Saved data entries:
-- ==== Sys2Proof/Syntax.lean ====
section
/-! DEFINITION. Syntax.lean: the commands of the NC16, one constructor for each row of spec/opcode_table.json.

Every command carries `t`, the time of the event in microseconds: "Now" is the time of the event being described
(00_scope.md, Time; log entry 2). A host command carries the port that receives its frame, the flags byte, the operands
as the frame's payload gives them (unsigned bytes and words, R188) and the check byte as the host clocks it (R159). A
node answer carries the line it arrives on and the fields its frame holds (section 11.4), INVALID_ANSWER the bytes themselves. -/

namespace Sys2Proof

/-- The two host ports (R157). -/
inductive Port where
  | a
  | b
  deriving DecidableEq, Repr

/-- A byte received on a drop line: its eight data bits, and whether its stop bit was there (R189). -/
structure LineByte where
  value : Byte
  stop : Bool
  deriving DecidableEq, Repr

/-- A byte of INVALID_ANSWER: the byte, and how many microseconds before the time of the command it was received (R74). -/
structure HeardByte where
  byte : LineByte
  ago : Nat
  deriving DecidableEq, Repr

/-- The commands: what a host sends, what a pin does, what a node answers and what a timer reaches. -/
inductive Instr where
  /-- SUBMIT_READ (R165): the host's frame up to its check byte. -/
  | submitRead (t : Time) (p : Port) (flags tag node : Byte) (addr len : Word) (check : Byte)
  /-- SUBMIT_WRITE (R165), with the write payload. -/
  | submitWrite (t : Time) (p : Port) (flags tag node : Byte) (addr : Word) (payload : List Byte) (check : Byte)
  /-- CANCEL (R142). -/
  | cancel (t : Time) (p : Port) (flags tag check : Byte)
  /-- QUERY (R167). -/
  | query (t : Time) (p : Port) (flags tag check : Byte)
  /-- COLLECT (R132). -/
  | collect (t : Time) (p : Port) (flags check : Byte)
  /-- PORT_STATUS (R168); bit 0 of the flags is the clear flag. -/
  | portStatus (t : Time) (p : Port) (flags check : Byte)
  /-- READ_EVENTS (R176). -/
  | readEvents (t : Time) (p : Port) (flags check : Byte)
  /-- PORT_RESET (R148). -/
  | portReset (t : Time) (p : Port) (flags check : Byte)
  /-- NODE_ATTACH (R49). -/
  | nodeAttach (t : Time) (p : Port) (flags node line drop window mode check : Byte)
  /-- NODE_DETACH (R56). -/
  | nodeDetach (t : Time) (p : Port) (flags node check : Byte)
  /-- NODE_REPROBE (R57). -/
  | nodeReprobe (t : Time) (p : Port) (flags node check : Byte)
  /-- NODE_STATUS (R169); bit 0 of the flags is the clear flag. -/
  | nodeStatus (t : Time) (p : Port) (flags node check : Byte)
  /-- LINE_STATUS (R170); bit 0 of the flags is the clear flag. -/
  | lineStatus (t : Time) (p : Port) (flags line check : Byte)
  /-- SET_PARAM (R182). -/
  | setParam (t : Time) (p : Port) (flags : Byte) (number value : Word) (check : Byte)
  /-- GET_PARAM (R183). -/
  | getParam (t : Time) (p : Port) (flags : Byte) (number : Word) (check : Byte)
  /-- DEVICE_RESET (R152). -/
  | deviceReset (t : Time) (p : Port) (flags check : Byte)
  /-- ECHO (R172), with the payload to return. -/
  | echo (t : Time) (p : Port) (flags : Byte) (payload : List Byte) (check : Byte)
  /-- CHIP_SELECT_FALL (R158). -/
  | chipSelectFall (t : Time) (p : Port)
  /-- CHIP_SELECT_RISE (R161). -/
  | chipSelectRise (t : Time) (p : Port)
  /-- RSTN_LOW (R156). -/
  | rstnLow (t : Time)
  /-- RSTN_RISE (R156). -/
  | rstnRise (t : Time)
  /-- LINE_GRANT (R73): the arbiter of line `l` searches and grants. -/
  | lineGrant (t : Time) (l : LineIx)
  /-- FRAME_SENT (R74): the last byte of the attempt's frame has been sent on line `l`. -/
  | frameSent (t : Time) (l : LineIx)
  /-- IDENT (R51): drop byte, class and advertised window of the answer. -/
  | ident (t : Time) (l : LineIx) (drop cls window : Byte)
  /-- ACCEPT (R109): drop byte and seq byte of the answer. -/
  | accept (t : Time) (l : LineIx) (drop seq : Byte)
  /-- REFUSE (R110, R111): drop byte, seq byte and reason byte of the answer. -/
  | refuse (t : Time) (l : LineIx) (drop seq reason : Byte)
  /-- SEGMENT (R112): drop, seq and flags bytes, the offset and the data bytes of the answer. -/
  | segment (t : Time) (l : LineIx) (drop seq flags : Byte) (offset : Word) (data : List Byte)
  /-- PENDING (R122): drop byte and the seq bytes listed by the answer. -/
  | pending (t : Time) (l : LineIx) (drop : Byte) (seqs : List Byte)
  /-- FAULT (R117): drop, seq and code bytes of the answer. -/
  | fault (t : Time) (l : LineIx) (drop seq code : Byte)
  /-- RESPONSE_WINDOW_EXPIRY (R76). -/
  | responseWindowExpiry (t : Time) (l : LineIx)
  /-- BROKEN_ANSWER (R74). -/
  | brokenAnswer (t : Time) (l : LineIx)
  /-- DEADLINE_EXPIRY (R102) of the entry at index `i`. -/
  | deadlineExpiry (t : Time) (i : EntryIx)
  /-- HOLD_EXPIRY (R137) of the entry at index `i`. -/
  | holdExpiry (t : Time) (i : EntryIx)
  /-- PROBE_TIME (R83) of node `n`. -/
  | probeTime (t : Time) (n : NodeIx)
  /-- FIRST_POLL_TIME (R99) of the entry at index `i`. -/
  | firstPollTime (t : Time) (i : EntryIx)
  /-- SUSPECT_CHECK_TIME (R52) of node `n`. -/
  | suspectCheckTime (t : Time) (n : NodeIx)
  /-- EARLIEST_POLL_TIME_END (R86) of node `n`. -/
  | earliestPollTimeEnd (t : Time) (n : NodeIx)
  /-- REFUSE_BACK_OFF_END (R86) of node `n`. -/
  | refuseBackOffEnd (t : Time) (n : NodeIx)
  /-- INVALID_ANSWER (R76): bytes received on line `l` up to the time `t`, first byte first, each at its own time. -/
  | invalidAnswer (t : Time) (l : LineIx) (bytes : List HeardByte)
  /-- BYTE_CLOCKED (R158): a byte clocked in full on port `p`. -/
  | byteClocked (t : Time) (p : Port) (byte : Byte)
  deriving DecidableEq, Repr

end Sys2Proof
end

▶ **Required action**:
Where a line of the data holds the word "addr", copy that line.

▶ **Written answer**:
  | submitRead (t : Time) (p : Port) (flags tag node : Byte) (addr len : Word) (check : Byte)
  | submitWrite (t : Time) (p : Port) (flags tag node : Byte) (addr : Word) (payload : List Byte) (check : Byte)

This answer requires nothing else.